*Goal of the exercise*: Please give back only the lines below from the one containing "u.get F.BRD_SYNC = 0" to the one containing "ready fails the", each repeated word for word, both ends included.

*Supplied records*:
Segment Open

-- ==== Sys2Proof/Machine/Dispatch.lean ====
section
/-! DEFINITION. The meaning of each command, one arm per constructor. -/
namespace Sys2Proof.Machine
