-- ==== Sys2Proof/Machine/Step.lean ====
section
/-! DEFINITION. The step: the command at the front of the queue is taken and run; on an empty queue one nanosecond of rack time
passes (log entry 1). -/
namespace Sys2Proof.Machine

/-- One step. -/
def step (s : State) : Host.Outcome State Fault Refusal :=
  match s.pending with
  | [] => .next s.idle
  | c :: rest => exec c { s with pending := rest }

/-- `s` with the command a table word spells put at the front of its queue; no word spells one, so `s` itself. -/
def State.withFetchWord (s : State) (nbits w : Nat) : State :=
  match decodeTableWord nbits w with
  | some c => { s with pending := c :: s.pending }
  | none => s

end Sys2Proof.Machine
end

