/-- CONTEXT_RESET, CONTEXT_RESET_COMPLETE, BRD_SYNC, BRD_SYNC_COMPLETE (R12, R403, R405, R406, R515): a reset of a tenant marks it as
busy, closes the session, aborts every command of the tenant, and once drained ends; a second one joins the first, and none starts in
a safe-state restart; a synchronization of the firewall tracks every unfinished command and clears when they have completed. A write of
1 in the cycle in which the hardware clears the bit leaves it at 1 and starts anew. -/
def Obligations.ContextResetsAndSyncsComplete : Prop :=
  ∀ (s : State) (t : Tenant) (same : Bool),
    (s.boot.phase ≠ .restart → s.ctxBusy t.val = false → ∃ u : State, exec (.contextReset t) s =
        .next (((u.closeSession).trace 0x07 0x40 t.val 0 (leBytes 1 2 ++ leBytes 1 t.val)).abortTenant t.val stABORT_CTX (
          ((u.closeSession).trace 0x07 0x40 t.val 0 (leBytes 1 2 ++ leBytes 1 t.val)).cqTakes t.val)) ∧
      u.pcie.ctxRst = s.pcie.ctxRst ++ [(t.val, bit (s.get F.TEN_CTXRST_OPT_WIPE) t.val)] ∧
      bit (u.get F.TEN_CTXRST) t.val = true ∧ u.on (F.TP_CTX_BUSY t.val) = true ∧ u.closeSession.boot.session = none ∧
      u = { s with regs := u.regs, pcie := u.pcie }) ∧
    (s.ctxBusy t.val = true ∨ s.boot.phase = .restart → exec (.contextReset t) s = .next s) ∧
    (∀ u, u = (if s.ctxBusy t.val && s.ctxDrained t.val then s.ctxFinish t.val else s) →
      exec (.contextResetComplete t same) s = .next (if same && u.blockOpen then u.ctxReset t.val 0 else u)) ∧
    (s.ctxBusy t.val = true → s.ctxDrained t.val = true → same = false → ∃ u x : State, exec (.contextResetComplete t same) s =
        .next ((x.ctxApplyHeld t.val).wipeStart.crsSettle) ∧ x.ctxBusy t.val = false ∧ bit (x.get F.TEN_CTXRST) t.val = false ∧
        x.on (F.TP_CTX_BUSY t.val) = false ∧ (u = s.ctxClear t.val ∨ u = (s.ctxClear t.val).wipeTenant t.val) ∧
        x = { u with regs := x.regs, pcie := x.pcie }) ∧
    (s.boot.phase ≠ .restart → ∃ u : State, exec .brdSync s = .next u ∧ u.get F.BRD_SYNC = 1 ∧
      u.pcie.brdSync = some ((s.cmds.filter fun (c : Cmd) => !c.isEnded).map (·.id)) ∧ u = { s with regs := u.regs, pcie := u.pcie }) ∧
    (s.boot.phase = .restart → exec .brdSync s = .next s) ∧
    (∀ ids, s.pcie.brdSync = some ids → (∀ i ∈ ids, ∀ c, s.cmd? i = some c → c.isEnded = true) → ∃ u : State,
      exec (.brdSyncComplete same) s = .next (if same && s.blockOpen then u.brdSync else u) ∧
      u.get F.BRD_SYNC = 0 ∧ u.pcie.brdSync = none ∧ u = { s with regs := u.regs, pcie := u.pcie }) ∧
    (∀ ids i c, s.pcie.brdSync = some ids → i ∈ ids → s.cmd? i = some c → c.isEnded = false →
      exec (.brdSyncComplete same) s = .next (if same && s.blockOpen then s.brdSync else s)) ∧
    (s.pcie.brdSync = none → exec (.brdSyncComplete same) s = .next (if same && s.blockOpen then s.brdSync else s))

/-- SUMMARY_EVALUATE, GATED_VERDICT, MIRROR_WINDOW_EXPIRY (R415 to R421, R473): a Loupe out of service takes no summary; one that is not
ready fails the oldest without judging it; one nothing concerns, or whose pairing is not its channel's, sets NOCHAN and fails; one that is
good and whose rules all hold refreshes its watchers and passes; any other fails; a MIRROR summary is compared with its waiting
partner, and waits for it where there is none, unless that partner was lost or 16 of its side wait; a failed verdict ends its drained
command with ABORT_SAFETY; a summary left alone for WINDOW_US is missing its partner. An alarm raised on the way wakes the device. -/
def Obligations.LoupeJudgesItsSummaries : Prop :=
  (∀ (s : State) (id : Nat) (r : List Byte) (rest : List (Nat × List Byte)) (u : State),
    (s.lpe.down.isSome = true ∨ s.lpe.unpowered = true ∨ s.lpe.inbox = [] → exec .summaryEvaluate s = .next s.alarmWake) ∧
    (s.lpe.down = none → s.lpe.unpowered = false → s.lpe.inbox = (id, r) :: rest → u = { s with lpe := { s.lpe with inbox := rest } } →
      (s.on F.LPE_STATUS_SAFE_READY = false → exec .summaryEvaluate s = .next (u.verdict id r false).alarmWake) ∧
      (s.on F.LPE_STATUS_SAFE_READY = true →
        ((s.rulesFor r = [] ∧ s.watchersFor r = [] ∧ s.pairOf (smChan r) (smTen r) = none) ∨
            (smMirror r = true ∧ s.pairOf (smChan r) (smTen r) = none) ∨ (smMirror r = false ∧ s.pairOf (smChan r) (smTen r) ≠ none) →
          exec .summaryEvaluate s = .next ((((u.stick F.LPE_NOCHAN_NOCHAN).event
            ((u.stick F.LPE_NOCHAN_NOCHAN).eventRec 9 0 0 (smTen r) 0 (smChan r) (smSeq r) (smUtag r))).verdict id r false).lpeUpdate).alarmWake) ∧
        (∀ ok j, u.judge r = (ok, j) →
          (ok = true ↔ isGood (smStatus r) = true ∧ ∀ x ∈ s.rulesFor r, ruleHolds x.2 r = true) ∧
          ((∀ x ∈ s.rulesFor r, ruleHolds x.2 r = true) → j = u) ∧
          (smMirror r = false → s.pairOf (smChan r) (smTen r) = none → s.rulesFor r ≠ [] ∨ s.watchersFor r ≠ [] →
            exec .summaryEvaluate s = .next (((if ok then j.refreshAll r else j).verdict id r ok).lpeUpdate).alarmWake) ∧
          (∀ i side, s.pairOf (smChan r) (smTen r) = some (i, side) → smMirror r = true →
            (∀ p w, j.lpe.unpaired.find? (fun (x : Unpaired) => x.pair == i && x.side != side && smUtag x.rec' == smUtag r) = some p →
              w = { j with lpe := { j.lpe with unpaired := j.lpe.unpaired.erase p } } →
              (ok = true → p.ok = true → pairCompare (j.lpePair i) (if side then p.rec' else r) (if side then r else p.rec') = none →
                exec .summaryEvaluate s = .next (((((w.refreshAll p.rec').refreshAll r).verdict p.cmd p.rec' true).verdict id r true).lpeUpdate).alarmWake) ∧
              (∀ c, pairCompare (j.lpePair i) (if side then p.rec' else r) (if side then r else p.rec') = some c ∨ (c = 4 ∧ (ok = false ∨ p.ok = false) ∧
                  pairCompare (j.lpePair i) (if side then p.rec' else r) (if side then r else p.rec') = none) →
                exec .summaryEvaluate s = .next ((((w.pairFail i c r).verdict p.cmd p.rec' false).verdict id r false).lpeUpdate).alarmWake)) ∧
            (∀ me w, j.lpe.unpaired.find? (fun (x : Unpaired) => x.pair == i && x.side != side && smUtag x.rec' == smUtag r) = none →
              me = ({ pair := i, side := side, cmd := id, rec' := r, ok := ok, at_ := j.cad.time } : Unpaired) →
              w = { j with lpe := { j.lpe with unpaired := j.lpe.unpaired ++ [me] } } →
              ((i, !side, smUtag r) ∈ j.lpe.lostMates → exec .summaryEvaluate s = .next ((({ w with lpe := { w.lpe with
                lostMates := w.lpe.lostMates.erase (i, !side, smUtag r) } } : State).missing me).lpeUpdate).alarmWake) ∧
              ((i, !side, smUtag r) ∉ j.lpe.lostMates → ∀ mine, mine = j.lpe.unpaired.filter (fun (x : Unpaired) => x.pair == i && x.side == side) →
                (mine.length < 16 → exec .summaryEvaluate s = .next w.lpeUpdate.alarmWake) ∧
                (∀ old more, mine = old :: more → 16 ≤ mine.length → exec .summaryEvaluate s = .next ((w.missing old).lpeUpdate).alarmWake)))))))) ∧
  (∀ (s : State) (id : Nat),
    (∀ pass w, s.lpe.verdicts.find? (fun v => v.1 == id) = some (id, pass) →
      w = ({ s with lpe := { s.lpe with verdicts := s.lpe.verdicts.erase (id, pass) } } : State).modCmd id (fun (x : Cmd) => { x with verdict := some pass }) →
      (s.cmd? id = none → exec (.gatedVerdict id) s = .next w) ∧
      (∀ c, s.cmd? id = some c → exec (.gatedVerdict id) s = .next (if pass = false ∧ c.phase = .drained then w.fail id stABORT_SAFETY else w))) ∧
    (s.lpe.verdicts.find? (fun v => v.1 == id) = none → exec (.gatedVerdict id) s = .next s)) ∧
  (∀ (s : State) (i : Fin 64),
    (∀ p, s.lpe.unpaired.find? (fun (x : Unpaired) => x.pair == i.val) = some p → exec (.mirrorWindowExpiry i) s =
      .next ((s.advance (p.at_ + 1000 * paWindow (s.lpePair i.val))).missing p).alarmWake) ∧
    ((∀ p ∈ s.lpe.unpaired, p.pair ≠ i.val) → exec (.mirrorWindowExpiry i) s = .next s.alarmWake)) ∧
  (∀ s : State, s.alarmWake = if s.lpe.raised then ({ s with lpe := { s.lpe with raised := false } } : State).wake 9 else s)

Segment Closed

*Written answer*:
      u.get F.BRD_SYNC = 0 ∧ u.pcie.brdSync = none ∧ u = { s with regs := u.regs, pcie := u.pcie }) ∧
    (∀ ids i c, s.pcie.brdSync = some ids → i ∈ ids → s.cmd? i = some c → c.isEnded = false →
      exec (.brdSyncComplete same) s = .next (if same && s.blockOpen then s.brdSync else s)) ∧
    (s.pcie.brdSync = none → exec (.brdSyncComplete same) s = .next (if same && s.blockOpen then s.brdSync else s))

/-- SUMMARY_EVALUATE, GATED_VERDICT, MIRROR_WINDOW_EXPIRY (R415 to R421, R473): a Loupe out of service takes no summary; one that is not
ready fails the oldest without judging it; one nothing concerns, or whose pairing is not its channel's, sets NOCHAN and fails; one that is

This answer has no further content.